David Seignolle: So look, on the capacity utilization, I don't think we comment on that, but we would expect around, let's say, ballpark half of our capacity, a bit more half of our capacity being utilized at this stage. There is no surprise, if I say -- to any of you, if I say that in the chemical industry in Europe, given the cost structure and everything, all our -- all my peers, let's say, would agree that 75% to 80% utilization is a minimum to have sustainable long-term perspective. In our situation, we know that at this stage, given the elements of underutilization that we have, which hurts or will hurt or which at least offsets all the efficiencies we are bringing from a cost standpoint, any additional volume that will fill up this available capacity will not only generate commercial margin, but also reduce those underutilization that hit our P&L. So we are working on that.

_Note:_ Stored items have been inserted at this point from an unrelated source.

-- ==== Sys2Proof/Certificates/Slice0/Obligations.lean ====
section
/-!
DEFINITION. The statements about the machine. A statement about an instruction is about every form and every run that issues it
(`State.ready`); its conclusion is that the instruction completes, with its results and with everything else kept (`completes`).
-/

open Sys2Proof Sys2Proof.Machine

/-! ### Integer instructions -/

/-- R142, R139: sums and differences wrap, or clamp, in every element; NEG and ABS. -/
def Sys2Proof.Claims.IntegerSums : Prop := ∀ s : State,
  (∀ z w, s.ready (.add z w) → s.gives (.add z w) z w.d fun l k v => v = s.elA z w.a l k + s.elB (.add z w) z w l k) ∧
  (∀ z w, s.ready (.addI z w) → s.gives (.addI z w) z.isize w.d fun l k v =>
    v = s.elA z.isize w.a l k + elem z.isize k (w.imm.signExtend 64)) ∧
  (∀ z w, s.ready (.sub z w) → s.gives (.sub z w) z w.d fun l k v => v = s.elA z w.a l k - s.elB (.sub z w) z w l k) ∧
  (∀ z w, s.ready (.neg z w) → s.gives (.neg z w) z w.d fun l k v => v = -s.elA z w.a l k) ∧
  (∀ z w, s.ready (.abs z w) → s.gives (.abs z w) z w.d fun l k v =>
    v = if (s.elA z w.a l k).msb then -s.elA z w.a l k else s.elA z w.a l k) ∧
  (∀ z w, s.ready (.addsat z .u w) → s.gives (.addsat z .u w) z w.d fun l k v =>
    v.toNat = min (2 ^ z.width - 1) ((s.elA z w.a l k).toNat + (s.elB (.addsat z .u w) z w l k).toNat)) ∧
  (∀ z w, s.ready (.subsat z .u w) → s.gives (.subsat z .u w) z w.d fun l k v =>
    v.toNat = (s.elA z w.a l k).toNat - (s.elB (.subsat z .u w) z w l k).toNat) ∧
  (∀ z w, s.ready (.addsat z .s w) → s.gives (.addsat z .s w) z w.d fun l k v =>
    v.toInt = max (-2 ^ (z.width - 1)) (min (2 ^ (z.width - 1) - 1) ((s.elA z w.a l k).toInt + (s.elB (.addsat z .s w) z w l k).toInt))) ∧
  (∀ z w, s.ready (.subsat z .s w) → s.gives (.subsat z .s w) z w.d fun l k v =>
    v.toInt = max (-2 ^ (z.width - 1)) (min (2 ^ (z.width - 1) - 1) ((s.elA z w.a l k).toInt - (s.elB (.subsat z .s w) z w l k).toInt)))

/-- R143, R139: products. -/
def Sys2Proof.Claims.IntegerProducts : Prop := ∀ s : State,
  (∀ z w, s.ready (.mul z w) → s.gives (.mul z w) z w.d fun l k v => v = s.elA z w.a l k * s.elB (.mul z w) z w l k) ∧
  (∀ z w, s.ready (.mulI z w) → s.gives (.mulI z w) z.isize w.d fun l k v =>
    v = s.elA z.isize w.a l k * elem z.isize k (w.imm.signExtend 64)) ∧
  (∀ z w, s.ready (.mulh z .u w) → s.gives (.mulh z .u w) z.isize w.d fun l k v =>
    v.toNat = (s.elA z.isize w.a l k).toNat * (s.elB (.mulh z .u w) z.isize w l k).toNat / 2 ^ z.isize.width) ∧
  (∀ z w, s.ready (.mulh z .s w) → s.gives (.mulh z .s w) z.isize w.d fun l k v =>
    v.toInt = (s.elA z.isize w.a l k).toInt * (s.elB (.mulh z .s w) z.isize w l k).toInt / 2 ^ z.isize.width) ∧
  (∀ z w, s.ready (.mad z w) → s.gives (.mad z w) z w.d fun l k v =>
    v = s.elA z w.a l k * s.elA z w.b l k + s.elA z w.c l k) ∧
  (∀ w, s.ready (.madw .s w) → s.writes (.madw .s w) 2 w.d fun l =>
    (s.word w.a l).signExtend 64 * (s.word w.b l).signExtend 64 + s.opnd .int 2 w.c l) ∧
  (∀ w, s.ready (.madw .u w) → s.writes (.madw .u w) 2 w.d fun l =>
    (s.word w.a l).setWidth 64 * (s.word w.b l).setWidth 64 + s.opnd .int 2 w.c l)

/-- R144, R152: quotients truncate toward zero, remainders take the dividend's sign; a zero divisor gives all ones and the dividend. -/
def Sys2Proof.Claims.IntegerQuotients : Prop := ∀ s : State,
  (∀ z w, s.ready (.div z .u w) → s.gives (.div z .u w) z.isize w.d fun l k v =>
    v = if s.elA z.isize w.b l k = 0 then BitVec.allOnes _ else s.elA z.isize w.a l k / s.elA z.isize w.b l k) ∧
  (∀ z w, s.ready (.div z .s w) → s.gives (.div z .s w) z.isize w.d fun l k v =>
    v = if s.elA z.isize w.b l k = 0 then BitVec.allOnes _ else (s.elA z.isize w.a l k).sdiv (s.elA z.isize w.b l k)) ∧
  (∀ z w, s.ready (.rem z .u w) → s.gives (.rem z .u w) z.isize w.d fun l k v =>
    v = if s.elA z.isize w.b l k = 0 then s.elA z.isize w.a l k else s.elA z.isize w.a l k % s.elA z.isize w.b l k) ∧
  (∀ z w, s.ready (.rem z .s w) → s.gives (.rem z .s w) z.isize w.d fun l k v =>
    v = if s.elA z.isize w.b l k = 0 then s.elA z.isize w.a l k else (s.elA z.isize w.a l k).srem (s.elA z.isize w.b l k))

/-- R150: sums and differences with a carry or a borrow, in and out; C bits 14, 13:11 and 10:8 are CIE, R and Q. -/
def Sys2Proof.Claims.CarryArithmetic : Prop := ∀ (s : State) (z : DSize) (w : BaseW),
  let q := w.c.toNat % 8
  let r := w.c.toNat / 8 % 8
  let ci (l : Nat) : Nat := if w.c.getLsbD 6 && (s.grp s.cur).pred q l then 1 else 0
  let a (l : Nat) : Nat := (s.elA z.isize w.a l 0).toNat
  let b (l : Nat) : Nat := (s.elA z.isize w.b l 0).toNat
  (s.ready (.addc z w) → completes (.addc z w) s (destRegs z.n w.d) (predR r) fun t => ∀ l, Mask.has (s.acting (.addc z w)) l = true →
    (inReg w.d = true → (t.dest s.cur z.n w.d l).toNat = (a l + b l + ci l) % 2 ^ z.width) ∧
    (r < 7 → (t.grp s.cur).pred r l = decide (2 ^ z.width ≤ a l + b l + ci l))) ∧
  (s.ready (.subb z w) → completes (.subb z w) s (destRegs z.n w.d) (predR r) fun t => ∀ l, Mask.has (s.acting (.subb z w)) l = true →
    (inReg w.d = true → ((t.dest s.cur z.n w.d l).toNat : Int) = ((a l : Int) - b l - ci l) % 2 ^ z.width) ∧
    (r < 7 → (t.grp s.cur).pred r l = decide (a l < b l + ci l)))

/-- R142-R144, R150: the arithmetic of integers: sums, products, quotients, and sums with a carry. -/
def Obligations.IntegerArithmetic : Prop :=
  Claims.IntegerSums ∧ Claims.IntegerProducts ∧ Claims.IntegerQuotients ∧ Claims.CarryArithmetic

/-- R145, R139: AND, OR, XOR, ANDN. -/
def Sys2Proof.Claims.IntegerLogic : Prop := ∀ s : State,
  (∀ z w, s.ready (.and z w) → s.gives (.and z w) z w.d fun l k v => v = s.elA z w.a l k &&& s.elB (.and z w) z w l k) ∧
  (∀ z w, s.ready (.or z w) → s.gives (.or z w) z w.d fun l k v => v = s.elA z w.a l k ||| s.elB (.or z w) z w l k) ∧
  (∀ z w, s.ready (.xor z w) → s.gives (.xor z w) z w.d fun l k v => v = s.elA z w.a l k ^^^ s.elB (.xor z w) z w l k) ∧
  (∀ z w, s.ready (.andn z w) → s.gives (.andn z w) z w.d fun l k v => v = s.elA z w.a l k &&& ~~~s.elB (.andn z w) z w l k) ∧
  (∀ z w, s.ready (.andI z w) → s.gives (.andI z w) z.isize w.d fun l k v =>
    v = s.elA z.isize w.a l k &&& elem z.isize k (w.imm.signExtend 64)) ∧
  (∀ z w, s.ready (.orI z w) → s.gives (.orI z w) z.isize w.d fun l k v =>
    v = s.elA z.isize w.a l k ||| elem z.isize k (w.imm.signExtend 64)) ∧
  (∀ z w, s.ready (.xorI z w) → s.gives (.xorI z w) z.isize w.d fun l k v =>
    v = s.elA z.isize w.a l k ^^^ elem z.isize k (w.imm.signExtend 64))

/-- R146, R137, R152: shifts, rotates and funnel shifts take their count modulo the width. -/
def Sys2Proof.Claims.IntegerShifts : Prop := ∀ s : State,
  (∀ z w, s.ready (.shl z w) → s.gives (.shl z w) z w.d fun l k v =>
    v = s.elA z w.a l k <<< (s.countB (.shl z w) z w l k % z.width)) ∧
  (∀ z w, s.ready (.shr z .l w) → s.gives (.shr z .l w) z w.d fun l k v =>
    v = s.elA z w.a l k >>> (s.countB (.shr z .l w) z w l k % z.width)) ∧
  (∀ z w, s.ready (.shr z .a w) → s.gives (.shr z .a w) z w.d fun l k v =>
    v = (s.elA z w.a l k).sshiftRight (s.countB (.shr z .a w) z w l k % z.width)) ∧
  (∀ z w, s.ready (.rot z .l w) → s.gives (.rot z .l w) z.isize w.d fun l k v =>
    v = (s.elA z.isize w.a l k).rotateLeft (s.countB (.rot z .l w) z.isize w l k)) ∧
  (∀ z w, s.ready (.rot z .r w) → s.gives (.rot z .r w) z.isize w.d fun l k v =>
    v = (s.elA z.isize w.a l k).rotateRight (s.countB (.rot z .r w) z.isize w l k)) ∧
  (∀ w, s.ready (.fshf .l w) → s.gives (.fshf .l w) .w w.d fun l _ v =>
    v = ((s.word w.a l ++ s.word w.b l) <<< ((s.word w.c l).toNat % 32)).extractLsb' 32 32) ∧
  (∀ w, s.ready (.fshf .r w) → s.gives (.fshf .r w) .w w.d fun l _ v =>
    v = ((s.word w.a l ++ s.word w.b l) >>> ((s.word w.c l).toNat % 32)).extractLsb' 0 32)

/-- R145, R146: logic and shifts. -/
def Obligations.IntegerLogicAndShifts : Prop :=
  Claims.IntegerLogic ∧ Claims.IntegerShifts

/-- R147: the smaller and the larger, counts of bits, reversal. -/
def Sys2Proof.Claims.IntegerSelection : Prop := ∀ s : State,
  (∀ z w, s.ready (.min z .u w) → s.gives (.min z .u w) z w.d fun l k v =>
    v.toNat = min (s.elA z w.a l k).toNat (s.elB (.min z .u w) z w l k).toNat) ∧
  (∀ z w, s.ready (.min z .s w) → s.gives (.min z .s w) z w.d fun l k v =>
    v.toInt = min (s.elA z w.a l k).toInt (s.elB (.min z .s w) z w l k).toInt) ∧
  (∀ z w, s.ready (.max z .u w) → s.gives (.max z .u w) z w.d fun l k v =>
    v.toNat = max (s.elA z w.a l k).toNat (s.elB (.max z .u w) z w l k).toNat) ∧
  (∀ z w, s.ready (.max z .s w) → s.gives (.max z .s w) z w.d fun l k v =>
    v.toInt = max (s.elA z w.a l k).toInt (s.elB (.max z .s w) z w l k).toInt) ∧
  (∀ z w, s.ready (.clz z w) → s.gives (.clz z w) z w.d fun l k v =>
    v.toNat ≤ z.width ∧ (∀ j, j < v.toNat → (s.elA z w.a l k).getMsbD j = false) ∧
    (v.toNat < z.width → (s.elA z w.a l k).getMsbD v.toNat = true)) ∧
  (∀ z w, s.ready (.ctz z w) → s.gives (.ctz z w) z w.d fun l k v =>
    v.toNat ≤ z.width ∧ (∀ j, j < v.toNat → (s.elA z w.a l k).getLsbD j = false) ∧
    (v.toNat < z.width → (s.elA z w.a l k).getLsbD v.toNat = true)) ∧
  (∀ z w, s.ready (.popc z w) → s.gives (.popc z w) z w.d fun l k v =>
    v.toNat = (List.range z.width).countP (s.elA z w.a l k).getLsbD) ∧
  (∀ z w, s.ready (.brev z w) → s.gives (.brev z w) z w.d fun l k v => v = (s.elA z w.a l k).reverse)

/-- R148, R152: bit fields and byte permutation; `p` is the position and `n` the length inside the word. -/
def Sys2Proof.Claims.IntegerFields : Prop := ∀ s : State,
  (∀ z w, s.ready (.bext z w) → s.gives (.bext z w) z.isize w.d fun l k v =>
    let c := s.countB (.bext z w) z.isize w l k
    let p := c % 256
    let n := min (c / 256 % 256) (z.isize.width - p)
    ∀ j, j < z.isize.width → v.getLsbD j = (decide (j < n) && (s.elA z.isize w.a l k).getLsbD (p + j))) ∧
  (∀ z w, s.ready (.bins z w) → s.gives (.bins z w) z.isize w.d fun l k v =>
    let c := (s.word w.c l).toNat
    let p := c % 256
    let n := min (c / 256 % 256) (z.isize.width - p)
    ∀ j, j < z.isize.width → v.getLsbD j =
      if p ≤ j ∧ j < p + n then (s.elA z.isize w.b l k).getLsbD (j - p) else (s.elA z.isize w.a l k).getLsbD j) ∧
  (∀ z w, s.ready (.ext z .u w) → s.gives (.ext z .u w) z.isize w.d fun l k v =>
    let m := s.countB (.ext z .u w) z.isize w l k % 256
    ∀ j, j < z.isize.width → v.getLsbD j = (decide (m = 0 ∨ j < m) && (s.elA z.isize w.a l k).getLsbD j)) ∧
  (∀ z w, s.ready (.ext z .s w) → s.gives (.ext z .s w) z.isize w.d fun l k v =>
    let m := s.countB (.ext z .s w) z.isize w l k % 256
    ∀ j, j < z.isize.width → v.getLsbD j = (s.elA z.isize w.a l k).getLsbD (if m = 0 ∨ j < m then j else m - 1)) ∧
  (∀ w, s.ready (.perm w) → s.gives (.perm w) .w w.d fun l _ v => ∀ j, j < 4 →
    let c := (s.word w.c l).extractLsb' (4 * j) 4
    let x := (s.word w.b l ++ s.word w.a l).extractLsb' (8 * (c.toNat % 8)) 8
    v.extractLsb' (8 * j) 8 = if c.getLsbD 3 then (if x.msb then 0xFF#8 else 0#8) else x)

And I think that's why we are discussing very heavily now, how do we increase our offering in terms of portfolio, how do we augment that and how do we play more on the CMO or European-made CMO type of market because I think that can be win-win for both customers and ourselves.
Sophie Palliez: So do we have any questions online?
Operator: We do not have any more questions online?
Sophie Palliez: Okay. So maybe one last to conclude on -- from the webcast. If you had to prioritize one key execution risk that could derail the execution of the plan, what would it be?
David Seignolle: I think the key point today is we need to have everyone on the top line. We have proven over the last 2 years that we can -- that whatever we can control, we can simply deliver. And the teams have done an outstanding job across sites, across organization in the last 2 years to actually prove that. And that's why our -- despite the whole headwinds we've seen, our core EBITDA has increased significantly between '24 to '25 and that we landed 2025 with actually a positive EBITDA. And those, as we said, are sustainable measures that will keep yielding results in the future, and we expect further actually on that. Now we need the whole organization to be working top line. And what I mean the whole organization is we need to be able to support our commercial folks that go and talk to customers on a daily basis. We need to provide them with high-quality materials with a competitive value proposition. We need to equip them with top-notch products, maybe provide them more products, provide with the right CMO value proposition, CDMO and R&D expertise. And definitely, when they need support and when they are able to seize clients, we need to be 100% on time, delivering against customer expectations. So I think the key point here is restoring growth will come by having a full organization focused on growth in the future to support the commercial folks delivering on that ambition.
Sophie Palliez: Thank you. So I think if there's no more question online, this will end our webcast today. Thank you for attendance. Thank you for the questions. And as usual, the Investor Relations team and the management remains at your disposal, should you have any follow-up questions. Thank you, and have a good day.